In trachoma-induced UCE, the eyelid undergoes a complex anatomic and dynamic change. The scarring of the conjunctiva and tarsal plate leads to contracture and shortening of the posterior lamella, which produces a direct pull on the lid margin and results in an inward rotation of the margin. The anterior lamella and the lashes are turned toward the eyeball (9,10). Through the complex mechanism, the surgeon should balance the physiologic and anatomic damage to the anterior and posterior lamella, which presents a challenge to the surgeon.
The WHO recommends the bilamellar tarsal rotation (BLTR) procedure for treating trachoma-induced UCE (4). However, there are several surgical procedures available for correcting trachoma-induced UCE, depending on the experience of the surgeon and the severity of entropion. Aghai et al. performed an anterior lamella recession for the management of trachoma-induced UCE (9). Cruz et al. described a surgical technique involving a lid crease approach with internal absorbable sutures for upper lid margin rotation (10). Sadiq et al. reported bilamellar tarsal margin rotation with blepharoplasty to address the UCE (11). Osaki et al. combined labial mucous membrane grafts to lengthen the posterior lamella to treat severe UCE (7). Besides all of the above, there are some other new surgical method for Caucasian trachomatous UCE, such as anterior lamellar reposition and tarsal margin rotation with posterior lamella superadvancement (6,12).
The tarsotomy procedure is a conventional and classic surgery to treat trachoma-induced UCE in Asian countries (13-15). In that surgery, a horizontal tarsotomy is formed across the entire tarsus, and then the anterior lamella and lid margin is rotated with external sutures. However, there are some limitations to this surgery. First, it produces a new horizontal scar in the tarsal plate and conjunctiva, which will cause the posterior lamella shorter after surgery. Second, after removing the stitches, the traction of the tarsus is relieved, and lid rotation becomes downward because of gravity. Therefore, we found a high rate of entropion recurrence in our clinic.
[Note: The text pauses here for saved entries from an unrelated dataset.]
/-! ### Appending rows (06 R126, 07 R157) -/

/-- Write one K or V row of a position into a group: converted on its own, with its own scales. It answers how many elements
saturated. -/
def Group.writeRow (g : Group) (m : ModelDesc) (layer head row : Nat) (v : Bool) (vals : List Fl) : Group × Nat :=
  let pg := layer * m.kvHeads + head
  let r := rowWrite m.kvFmt m.mx vals
  let o := tileOff m pg v
  let d := g.data.wr (o + row * rowBytes m.kvFmt m.headDim) r.1
  let d := d.wr (o + 64 * rowBytes m.kvFmt m.headDim + row * rowScales m.kvFmt m.mx m.headDim) r.2.1
  ({ g with data := d, rows := max g.rows (row + 1) }, r.2.2)
/-- Write the K and V row of one head and position, the vectors read at the given places of a message body in element format
`fmt`; the seals of the page follow (04 R74), and it is dirty. -/
def Group.writeHead (g : Group) (m : ModelDesc) (layer hd row fmt : Nat) (body : List Byte) (at_ : Bool → Nat → Nat) : Group × Nat :=
  let k := g.writeRow m layer hd row false (arriveVec fmt body (at_ false hd) m.headDim).1
  let v := k.1.writeRow m layer hd row true (arriveVec fmt body (at_ true hd) m.headDim).1
  let pg := layer * m.kvHeads + hd
  (g.reseal v.1 m pg (max (g.recOf pg).rows (row + 1)) (m.rowRanges row (row + 1)) true, k.2 + v.2)
/-- Write the rows of one position for a layer: K and V of every local head (the row-store path of 06 R126). -/
def State.writePos (s : State) (x : StepRef) (m : ModelDesc) (seq layer pos fmt : Nat) (body : List Byte)
    (at_ : Bool → Nat → Nat) : State :=
  match s.getP x.part none fun t => (t.steps.find x.num).bind fun k => t.entryOf k seq (pos / 64) with
  | none => s
  | some h =>
    match s.group? x.part (hIndex h) with
    | none => s
    | some g =>
      let r := (List.range m.kvHeads).foldl (fun (a : Group × Nat) hd =>
        let w := a.1.writeHead m layer hd (pos % 64) fmt body at_
        (w.1, a.2 + w.2)) (g, 0)
      ((s.updGroup x.part (hIndex h) fun _ => r.1).count x.part cSaturations r.2)
/-! ### Descriptors (04 Table 4-8, 06 R130, R131) -/

/-- The cluster that a block's descriptor goes to (R131): the unquarantined clusters of the group's quadrant in turn by
chunk, or the step's own. -/
def State.recvCluster (s : State) (t : Partition) (k : Step) (quad block : Nat) : Nat :=
  let c := (clustersIn t.clusters quad).filter fun c => (s.clusters.find c).all fun r => r.st == .inService
  if c.isEmpty then k.clu else c.getD (block / 8 % c.length) k.clu
/-- One descriptor for a page of a group. -/
def Iss.desc (i : Iss) (m : ModelDesc) (op block rows layer head qtile : Nat) (g : Group) : Desc :=
  let pg := layer * m.kvHeads + head
  let r := g.recOf pg
  { op := op, last := false, shared := g.refcount > 1, prov := max rows g.rows > g.filled, block := block, rows := rows
    quad := g.quad, frame := g.frame / 2 + pg * pageBytes m.pageCode / 8192, layer := layer, head := head
    psize := m.pageCode, gen := hGen g.h, cluster := i.k.clu, frameId := i.k.frame, lane := i.k.lane
    sealK := r.sealK, sealV := r.sealV, group := hIndex g.h, qtile := qtile, st := .held }
/-- Set `last` on the final descriptor sent to each receiving cluster for a (layer, KV head). -/
def State.markLast (s : State) (t : Partition) (k : Step) : List Desc → List Desc
  | [] => []
  | d :: ds =>
    let key := fun (e : Desc) => (s.recvCluster t k e.quad e.block, e.layer, e.head)
    { d with last := !(ds.any fun e => key e == key d) } :: State.markLast s t k ds
/-- Rows of a block that hold data: committed and provisional ones of this step. -/
def Partition.rowsIn (t : Partition) (k : Step) (seq block : Nat) : Nat :=
  let l := (t.lenOf k seq).1
  let n := if k.seq = some seq then (k.appended.map fun a => a.1 + a.2).getD 0 else 0
  min 64 (max l n - 64 * block)
/-- The groups of some blocks, with their block numbers. -/
def Partition.groupsOf (t : Partition) (k : Step) (seq : Nat) (blocks : List Nat) : List (Nat × Group) :=
  blocks.filterMap fun b => (t.entryOf k seq b).bind fun h => (t.groups.find (hIndex h)).map fun g => (b, g)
The Asian eyelid has distinctive anatomical properties, including single eyelids, short tarsal plates, thick skin, weak levator function, and more fatty pads in the upper eyelid. Therefore, different and innovative surgical techniques are needed for Asian patients (16,17); however, few reports about the surgical methods are available for severe trachoma-induced UCE in Chinese patients.
We used upper eyelid levator weakening combined with tarsotomy and an anterior lamella recession procedure, i.e., a combination of several well-known techniques, to treat severe trachoma-induced UCE in Chinese patients. In this surgery, we performed the upper eyelid levator weakening procedure to lengthen the posterior lamella, which advanced the lamella inferiorly. We also performed a modified partial tarsotomy procedure to achieve lid rotation and gray line splitting with anterior lamella repositioning to prevent downward migration of the anterior lamella. Elderly patients often have other eyelid abnormalities, including dermatochalasis and brow ptosis. The redundancy of the upper eyelid skin, orbicularis oculi muscle, and fatty pads may mechanically slide toward the lid margin and result in the recurrence of the entropion (18,19), so we usually combine blepharoplasty or additional surgical techniques to remove the excess skin, muscle, and fat.
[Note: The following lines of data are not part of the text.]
/-! ### CANCEL (08 R188) -/

/-- A live command of the same queue that `arg[0]` names, other than the asker. -/
def Partition.targetOf (t : Partition) (l : Live) : Option Live :=
  t.live.find? fun m => m.q == l.q && BitVec.zeroExtend 64 m.ent.cid == l.ent.arg0 && m.order != l.order
/-- Is a command past cancelling: already cancelled, or its step done and its deferred operation running? -/
def Live.settled (l : Live) : Bool :=
  l.abortStatus.isSome || (l.req.any fun r => r.cancelled == some .dropped || r.cancelled == some .freedEarly)
    || (l.deferred != .none && l.step.isNone)
/-- CANCEL: Table 8-12. -/
def execCancel (p : Part) (q : Qn) (cid : BitVec 16) (s : State) : Out :=
  .next (s.startCmd p q.val cid ocCancel fun s t l =>
    match t.targetOf l with
    | none => s.finish p q.val cid .abortedTooLate
    | some m =>
      if m.settled then s.finish p q.val cid .abortedTooLate
      else
        let priv := t.privQ m.q
        let st : Status := if priv then .freedEarly else .dropped
        let s := match m.req with
          | some r =>
            if r.index = 0 && m.step.isNone then s.endReq p m.q m.ent.cid st 5
            else if !priv then s.updLive p m.q m.ent.cid fun m => { m with req := m.req.map fun (r : Req) =>
                { r with cancelled := some .dropped, mute := true } }
            else if m.step.isNone then s.endAndFree p m .freedEarly 5
            else s.updLive p m.q m.ent.cid fun m => { m with req := m.req.map fun (r : Req) =>
                { r with cancelled := some .freedEarly, freeSeq := true } }
          | none =>
            if m.step.isNone then
              (s.endCmd p m.q m.ent.cid st 5).updP p fun t => { t with due := t.due.filter fun d => !(d.q == m.q && d.cid == m.ent.cid && d.kind == 0) }
            else s.updP p fun t =>
              { (t.updLive m.q m.ent.cid fun m => { m with abortStatus := some st }) with
                sequences := if priv && hKind m.ent.handle1 == kSequence then
                  t.sequences.upd (hIndex m.ent.handle1) fun e => if e.h = m.ent.handle1 then { e with freeAtEnd := true } else e
                  else t.sequences }
        (s.boundaries p).finish p q.val cid .ok)

/-! ### Programs (R41 to R45) -/

/-- The program store in bytes. -/
def storeBytes : Nat := 2097152
/-- Bytes of a loaded program's image. -/
def Program.bytes (g : Program) : Nat := 256 + 8 * g.code.length + g.data.length
/-- The rows of Table 3-2 that look at the image: none when it is in order. -/
def imageOk (b : List Byte) (len : Nat) : Bool :=
  let n := fld b 6 2
  let cs := fld b 8 4
  let ds := fld b 0xC 4
  let code := (b.drop 256).take cs
  fld b 0 4 == 0x4B4D5831 && fld b 4 2 == 1 && fld b 0x14 4 == 0 && allZero ((b.drop 0x58).take 160)
    && 1 ≤ n && n ≤ 16 && cs % 8 == 0 && cs ≤ 1048576 && ds ≤ 16384 && fld b 0x10 4 ≤ 16 && len == 256 + cs + ds
    && b.length == len && (crc64 (setFld b 0xF8 8 0)).toNat == fld b 0xF8 8
    && ((List.range 16).all fun i =>
        let e := fld b (0x18 + 4 * i) 4
        if i < n then e < cs && e % 8 == 0 else e == 0xFFFFFFFF)
    && (List.range (cs / 8)).all fun i => definedOpcode (BitVec.ofNat 8 (fld code (8 * i + 7) 1))
/-- The program of a checked image. -/
def imageProgram (b : List Byte) (h : Handle) : Program :=
  let cs := fld b 8 4
  { h := h, st := .loaded, code := (List.range (cs / 8)).map fun i => BitVec.ofNat 64 (fld (b.drop 256) (8 * i) 8)
    data := (b.drop (256 + cs)).take (fld b 0xC 4), frameWords := fld b 0x10 4
    entries := (List.range (fld b 6 2)).map fun i => fld b (0x18 + 4 * i) 4, clusters := 0 }
/-- PROG_LOAD: the image that stands at `arg[0]` in host memory is checked and stored. -/
def execProgLoad (p : Part) (q : Qn) (cid : BitVec 16) (image : List Byte) (s : State) : Out :=
  .next (s.startCmd p q.val cid ocProgLoad fun s t l =>
    let len := l.ent.arg1.toNat
    if len > 256 + 1048576 + 16384 then s.finish p q.val cid .accessViolation
    else
      let b := padTo image len
      if !(imageOk b len) then s.finish p q.val cid .accessViolation
      else if (t.programs.map fun kv => kv.2.bytes).sum + len > storeBytes then s.finish p q.val cid .noPage
      else match t.newSlot p kProgram with
        | none => s.finish p q.val cid .noPage
        | some i =>
          let h := t.handleOf p kProgram i
          let s := s.updP p fun t => { t with programs := t.programs.put i (imageProgram b h) }
          (s.progRecord p i).finish p q.val cid .ok h)
/-- PROG_PLACE: R44. That a program which is UNLOADING is refused with ACCESS_VIOLATION, and that an empty bitmap places nothing
and completes OK, is a DESIGN CHOICE (log entry 141). -/
def execProgPlace (p : Part) (q : Qn) (cid : BitVec 16) (s : State) : Out :=
  .next (s.startCmd p q.val cid ocProgPlace fun s t l =>
    match t.entryHandle p [kProgram] l.ent.handle0 with
    | some st => (s.entryEvent p [kProgram] l.ent.handle0).finish p q.val cid st
    | none =>
      let i := hIndex l.ent.handle0
      let m : BitVec 64 := l.ent.arg0
      match t.programs.find i with
      | none => s.finish p q.val cid .staleKey
      | some g =>
        let size := fun c => (t.programs.map fun kv =>
          if hasClu kv.2.clusters c || (kv.1 == i && hasClu m c) then kv.2.data.length else 0).sum
        if m &&& ~~~t.clusters ≠ 0 || g.st = .unloading then s.finish p q.val cid .accessViolation
        else if (clustersOf m).any s.cluOut then s.finish p q.val cid .unitQuarantined
        else if (clustersOf m).any fun c => size c > 65536 then s.finish p q.val cid .noPage
        else if m = 0 then s.finish p q.val cid .ok
        else
          let s := s.updP p fun t => { t with programs := t.programs.upd i fun g => { g with st := .placed, clusters := g.clusters ||| m } }
          (s.progRecord p i).finish p q.val cid .ok)
/-- PROG_UNLOAD: R45. -/
def execProgUnload (p : Part) (q : Qn) (cid : BitVec 16) (s : State) : Out :=
  .next (s.startCmd p q.val cid ocProgUnload fun s t l =>
    match t.entryHandle p [kProgram] l.ent.handle0 with
    | some st => (s.entryEvent p [kProgram] l.ent.handle0).finish p q.val cid st
    | none =>
      let i := hIndex l.ent.handle0
      (s.updP p fun t => { t with programs := t.programs.upd i fun g => { g with st := .unloading } }).settleProgram p i)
As we know, there are various techniques for lengthening the posterior lamella (20-23), but the upper eyelid levator weakening procedure that we have described was more straightforward to perform and associated with less morbidity than posterior lamella grafts, which require a donor site and have the risk of graft failure. Some authors have advised the levator recession to compensate for the degree of posterior lamella retraction (22,23). However, because Asians have weak levator function, we hypothesize the levator weakening procedure was better than the levator recession. The outcome of our technique was satisfactory. There were no severe complications, and all the patients were satisfied with their postoperative eyelid contour. During the follow-up period, the recurrence rate was low (7.1%), and the recurrence of trichiasis could be resolved by electrolysis, an economical and straightforward method. The results showed that our technique was effective in treating severe trachoma-induced UCE in Chinese patients.
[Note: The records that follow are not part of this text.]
-- ==== Sys2Proof/Machine/RegionGroup.lean ====
section
/-! DEFINITION. The region and transport group 0xD: regions, bindings, variants, queue pairs, work requests, armed chains,
notification words (17 R397, Tables 17-14, 17-15; 10 R228; 11 R247, R255 to R257; 12 R270 to R272, R280 to R282; 08 R191). -/

namespace Sys2Proof.Machine

/-! ### Regions as a step sees them -/

/-- A region as the step sees it: its log's creations, keys, syncs, revocations and frees included. -/
def Iss.rgn (i : Iss) (idx : Nat) : Option Region :=
  i.k.log.foldl (fun a o => match o with
    | .regCreate n r => if n = idx then some r else a
    | .regFree n => if n = idx then none else a
    | .regRegister n key => if n = idx then a.map fun r => { r with registered := true, rkey := key } else a
    | .regRevoke n => if n = idx then a.map fun r => { r with st := .revoking } else a
    | .sync n _ _ v => if n = idx && v then a.map fun r => { r with st := .valid } else a
    | _ => a) (i.t.regions.find idx)
/-- Is a domain a cross-partition one, ACTIVE, of which the partition is owner or member? -/
def State.crossMember (s : State) (p : Part) (d : BitVec 16) : Bool :=
  s.domMember p d && (s.domain? d).any fun r => r.cross && r.st == .active
/-- Does an entry of the variant table name a region? -/
def Partition.variantNames (t : Partition) (h : Handle) : Bool :=
  t.variants.any fun kv => BitVec.ofNat 64 (fld kv.2 0 8) == h && bitOf (fld kv.2 0x1C 1) 0
/-- Does a range lie in one accepted extent? -/
def Ld.inExtent (l : Ld) (a n : Nat) : Bool :=
  l.extents.any fun e => e.st == .accepted && e.dpa ≤ a && a + n ≤ e.dpa + e.len
/-- Chunks of 2 MiB of a size. -/
def chunkCount (size : Nat) : Nat := (size + chunkBytes - 1) / chunkBytes
/-- Take T0 space for some chunks, held under a number until the region is live. -/
def Partition.takeSpots (t : Partition) (me quad : Nat) : List Nat → Option (Partition × Tab (Nat × Nat))
  | [] => some (t, [])
  | c :: cs =>
    match t.stage12 ⟨0, quad, 512, 0, none, true⟩ with
    | none => none
    | some (q, f, _) =>
      (Partition.takeSpots { t with reserves := t.reserves ++ [⟨me, q, 0, 0, [(f, 512)]⟩] } me quad cs).map fun r =>
        (r.1, r.2.put c (q, f))
/-- The tier of a `tier` field (Table 17-15), none for the window. -/
def Partition.homeTier (t : Partition) (home : Nat) : Option Tier :=
  match home with
  | 0 => some .t0
  | 1 => some (if t.warmTier = 1 then .t1h else .t1b)
  | 2 => some .t2
  | _ => none
/-- Is there room for a region outside T0: in its home's share, and in T2 for the image of an authoritative one? -/
def Partition.regionRoom (t : Partition) (home cls size : Nat) : Bool :=
  let img := cls = 0 || t.freeBytes .t2 ≥ 2 * size
  let own := match t.homeTier home with
    | some .t0 => true
    | some .t2 => cls == 1 || t.freeBytes .t2 ≥ size
    | some u => t.share u ≠ 0 && t.freeBytes u ≥ size
    | none => true
  img && own
/-- The lines of the window that hold bytes in a range, as lines of a region placed there. -/
def Ld.linesIn (l : Ld) (dpa size : Nat) : Tab (List Byte) :=
  let ns := ((l.window.filter fun c => dpa ≤ c.1 && c.1 < dpa + size).map fun c => (c.1 - dpa) / 64).eraseDups
  ns.foldl (fun m n => Tab.put m n (l.window.rd (dpa + 64 * n) 64)) []
/-- A new region, UPLOADING. -/
def freshRegion (h : Handle) (size cls use_ : Nat) (resend : Bool) (home : Nat) (dom : BitVec 16) (dpa : Nat) : Region :=
  { h := h, size := size, cls := cls, use := use_, resend := resend, home := home, domain := dom, dpa := dpa, st := .uploading
    version := 0, digest := 0, name := 0, published := false, rkey := 0, registered := false, chunks := [], pins := [], spots := []
    poison := [], discarded := [], binding := none, newer := [], data := [], image := [], synced := false, warned := false
    touched := [] }

/-- RGCREATE: a new region from the block at local ga. -/
def execRgcreate (x : StepRef) (r : Bool) (h : HReg) (a : GReg) (s : State) : Out :=
  .next (s.issue x { rg := [a], wh := [h] } r fun i =>
    let zero := i.c.wh h 0
    let ad := (i.c.rg a).toNat
    if !(localOk i.prog.data ad 24 8) then (i.s, .fault .accessViolation false)
    else
      let b := i.k.peek i.prog.data ad 24
      let size := fld b 0 8
      let cls := fld b 8 1
      let fl := fld b 9 1
      let use_ := bitsOf fl 3 1
      let home := fld b 0xA 1
      let dom := BitVec.ofNat 16 (fld b 0xC 2)
      let dpa := fld b 0x10 8
      if size = 0 ∨ size % 4096 ≠ 0 ∨ cls > 1 ∨ fl ≥ 16 ∨ use_ > 5 ∨ (use_ ≠ 0 ∧ cls ≠ 1) ∨ home > 3 ∨ fld b 0xB 1 ≠ 0
          ∨ fld b 0xE 2 ≠ 0 ∨ (home ≠ 3 ∧ dpa ≠ 0) ∨ (home = 3 ∧ (dpa % 4096 ≠ 0 ∨ !(i.t.ld.inExtent dpa size)))
          ∨ (dom ≠ 0 ∧ !(i.s.crossMember i.p dom)) then i.bad .accessViolation zero
      else if cls = 1 ∧ i.s.flashRO then (i.s.roRefusal.statusEvent i.p .tierReadOnly 0 0, .status .tierReadOnly zero)
      else
        -- Winnow drops what it may before an authoritative region is refused for want of T2 (10 R229)
        let s := if cls = 1 then i.s.winnowT2 i.p fun s => s.getP i.p true fun t => t.regionRoom home cls size else i.s
        match s.prt i.p with
        | none => i.bad .noPage zero
        | some t =>
          if !(t.regionRoom home cls size) then (s, .status .noPage zero)
          else
            match t.newSlot i.p kRegion,
                if home = 0 then t.takeSpots (regionHold x.num) i.k.quad (List.range (chunkCount size)) else some (t, []) with
            | some n, some (t', spots) =>
              let hd := t.handleOf i.p kRegion n
              let rg := freshRegion hd size cls use_ (bitOf fl 0) home dom dpa
              let rg := { rg with spots := spots, newer := if home = 3 then t.ld.linesIn dpa size else [] }
              let s := s.updP i.p fun _ => { t' with resv := t'.resv.put (slotKey kRegion n) x.num }
              (s.log x (.regCreate n rg), .done (i.c.wh h hd))
            | _, _ => (s, .status .noPage zero))
/-- RGFREE: free region hs at stage 4. -/
def execRgfree (x : StepRef) (r : Bool) (h : HReg) (s : State) : Out :=
  .next (s.issue x { rh := [h] } r fun i =>
    let hs := i.c.rh h
    i.with kRegion hs i.c fun _ =>
      match i.rgn (hIndex hs) with
      | none => i.bad .accessViolation i.c
      | some g =>
        let ok := g.binding.isSome || g.st == .uploading || g.st == .revoked || g.st == .unbindable
          || (g.st == .valid && !g.published && !g.registered)
        if !ok || i.t.regionNamed hs || i.t.variantNames hs then i.bad .accessViolation i.c
        else (i.s.log x (.regFree (hIndex hs)), .done i.c))
/-- RGREG: register hs for remote access; ga := its key, with the slot's generation, a fresh check byte and the slot. -/
def execRgreg (x : StepRef) (r : Bool) (h : HReg) (a : GReg) (s : State) : Out :=
  .next (s.issue x { rh := [h], wg := [a] } r fun i =>
    let hs := i.c.rh h
    let zero := i.c.wg a 0
    i.with kRegion hs zero fun _ =>
      match i.rgn (hIndex hs) with
      | none => i.bad .accessViolation zero
      | some g =>
        if g.registered then i.bad .accessViolation zero
        else
          let f := i.s.fresh
          let key : BitVec 32 := BitVec.ofNat 8 (hGen hs) ++ Config.checkByte f.1 ++ BitVec.ofNat 16 (hIndex hs)
          (f.2.log x (.regRegister (hIndex hs) key), .done (i.c.wg a (key.zeroExtend 64))))
/-- RGREVOKE: VALID to REVOKING at the commit; deferred. -/
def execRgrevoke (x : StepRef) (r : Bool) (h : HReg) (s : State) : Out :=
  .next (s.issue x { rh := [h] } r fun i =>
    let hs := i.c.rh h
    i.with kRegion hs i.c fun _ =>
      if !i.mayDefer || !((i.rgn (hIndex hs)).any fun g => g.registered && g.st == .valid) then i.bad .accessViolation i.c
      else (i.s.defer x (.revoke (hIndex hs)) (.regRevoke (hIndex hs)), .done i.c))
/-- RSYNC: sync of bytes ga to ga + gb − 1 of hs at the commit; `validate` makes the whole region VALID. -/
def execRsync (x : StepRef) (r : Bool) (h : HReg) (a b : GReg) (validate : Bool) (s : State) : Out :=
  .next (s.issue x { rh := [h], rg := [a, b] } r fun i =>
    let hs := i.c.rh h
    let off := (i.c.rg a).toNat
    let n := (i.c.rg b).toNat
    i.with kRegion hs i.c fun _ =>
      match i.rgn (hIndex hs) with
      | none => i.bad .accessViolation i.c
      | some g =>
        if off + n > g.size ∨ g.binding.isSome ∨ (validate ∧ (g.st ≠ .uploading ∨ g.domain ≠ 0)) then i.bad .accessViolation i.c
        else if g.cls = 1 ∧ i.s.flashRO then (i.s.roRefusal.statusEvent i.p .tierReadOnly hs 0, .status .tierReadOnly i.c)
        else (i.s.log x (.sync (hIndex hs) off n validate), .done i.c))
/-- RGDISCARD: discard of bytes ga to ga + gb − 1 of a recomputable region homed in T2. -/
def execRgdiscard (x : StepRef) (r : Bool) (h : HReg) (a b : GReg) (s : State) : Out :=
  .next (s.issue x { rh := [h], rg := [a, b] } r fun i =>
    let hs := i.c.rh h
    let off := (i.c.rg a).toNat
    let n := (i.c.rg b).toNat
    i.with kRegion hs i.c fun _ =>
      match i.rgn (hIndex hs) with
      | none => i.bad .accessViolation i.c
      | some g =>
        if g.cls ≠ 0 ∨ g.home ≠ 2 ∨ g.binding.isSome ∨ off + n > g.size then i.bad .accessViolation i.c
        else (i.s.log x (.discard (hIndex hs) off n), .done i.c))
/-- RGPUBLISH: publish hs under name ga as version gb[31:0]; deferred, decided at the commit. -/
def execRgpublish (x : StepRef) (r : Bool) (h : HReg) (a b : GReg) (s : State) : Out :=
  .next (s.issue x { rh := [h], rg := [a, b] } r fun i =>
    let hs := i.c.rh h
    i.with kRegion hs i.c fun _ =>
      match i.rgn (hIndex hs) with
      | none => i.bad .accessViolation i.c
      | some g =>
        if !i.mayDefer || g.st ≠ .uploading || g.cls ≠ 1 || g.domain = 0 || !(i.s.crossMember i.p g.domain) then
          i.bad .accessViolation i.c
        else (i.s.defer x .none (.publish (hIndex hs) (i.c.rg a) ((i.c.rg b).toNat % 2 ^ 32)), .done i.c))
/-- The newest VALID version of a publication: whose it is, and its region. -/
def State.published (s : State) (dom : BitVec 16) (name : Word) : Option (Nat × Nat × Region) :=
  ((s.parts.map fun kv => (kv.2.regions.filter fun e =>
    e.2.published && e.2.st == .valid && e.2.domain == dom && e.2.name == name).map fun e => (kv.1, e.1, e.2)).flatten).head?
/-- RGBIND: a binding region from the block at local ga. -/
def execRgbind (x : StepRef) (r : Bool) (h : HReg) (a : GReg) (s : State) : Out :=
  .next (s.issue x { rg := [a], wh := [h] } r fun i =>
    let zero := i.c.wh h 0
    let ad := (i.c.rg a).toNat
    if !(localOk i.prog.data ad 16 8) then (i.s, .fault .accessViolation false)
    else
      let b := i.k.peek i.prog.data ad 16
      let dom := BitVec.ofNat 16 (fld b 0 2)
      let mode := fld b 2 1
      let name := BitVec.ofNat 64 (fld b 8 8)
      match i.s.published dom name, i.t.newSlot i.p kRegion with
      | some (o, n, g), some slot =>
        if mode > 1 ∨ fld b 3 5 ≠ 0 ∨ !(i.s.crossMember i.p dom) then i.bad .accessViolation zero
        else
          let hd := i.t.handleOf i.p kRegion slot
          let rg := { freshRegion hd g.size g.cls g.use g.resend 2 dom 0 with
            st := .valid, name := name, version := g.version, binding := some ⟨o, name, dom, n, mode == 1⟩ }
          let s := i.s.updP i.p fun t => { t with resv := t.resv.put (slotKey kRegion slot) x.num }
          (s.log x (.regCreate slot rg), .done (i.c.wh h hd))
      | some _, none => if i.s.crossMember i.p dom then i.bad .noPage zero else i.bad .accessViolation zero
      | none, _ => i.bad .accessViolation zero)
/-- VARSET: variant entry of expert gb[15:0] of variant gb[21:16] := the 32-byte image at local ga, at stage 4. -/
def execVarset (x : StepRef) (r : Bool) (a b : GReg) (s : State) : Out :=
  .next (s.issue x { rg := [a, b] } r fun i =>
    let ad := (i.c.rg a).toNat
    let w := (i.c.rg b).toNat
    if !i.priv then i.bad .accessViolation i.c
    else if !(localOk i.prog.data ad 32 8) then (i.s, .fault .accessViolation false)
    else
      let b := i.k.peek i.prog.data ad 32
      let fl := fld b 0x1C 1
      let hd : Handle := BitVec.ofNat 64 (fld b 0 8)
      let okRegion := !(bitOf fl 0) || ((i.check kRegion hd).isNone && (i.rgn (hIndex hd)).any fun g =>
        if g.binding.isSome then i.s.crossMember i.p g.domain else g.use == 4 || (g.published && i.s.crossMember i.p g.domain))
      if w ≥ 2 ^ 22 ∨ w % 65536 ≥ 1024 ∨ fl ≥ 4 ∨ fld b 0x1D 3 ≠ 0 ∨ !okRegion then i.bad .accessViolation i.c
      else (i.s.log x (.varset (w / 65536) (w % 65536) b), .done i.c))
Also, we have some other personal experience with this surgery. First, the height of the new eyelid crease should not be too high. Because the function of the levator was weakened and the gray line split was done, the postoperative eyelid crease could become wider, and the lid margin could become thicker than before, which would produce a poor cosmetic contour. Second, for Asian patients, the orbicularis and fat pad should be judiciously removed. If too much tissue is left, it increases the risk of recurrence. Third, upper eyelid retraction should not be overcorrected. Fourth, the patients could have mild or moderate ectropion in the early postoperative stage, but it was better by 1–3 months after surgery.
In conclusion, upper eyelid levator weakening combined with tarsotomy and an anterior lamella recession procedure effectively treated severe trachoma-induced UCE in Chinese patients with good functional results, relatively low recurrence rates, and satisfactory cosmetic results. However, the limitations of this study are the small sample size and the lack of a comparison group. However, our surgical method may give other surgeons new ideas for treating severe trachoma-induced UCE in Chinese patients.
Reporting Checklist: The authors have completed the STROBE reporting checklist. Available at http://dx.doi.org/10.21037/apm-20-2067
Data Sharing Statement: Available at http://dx.doi.org/10.21037/apm-20-2067
Conflicts of Interest: All authors have completed the ICMJE uniform disclosure form (available at http://dx.doi.org/10.21037/apm-20-2067). The authors have no conflicts of interest to declare.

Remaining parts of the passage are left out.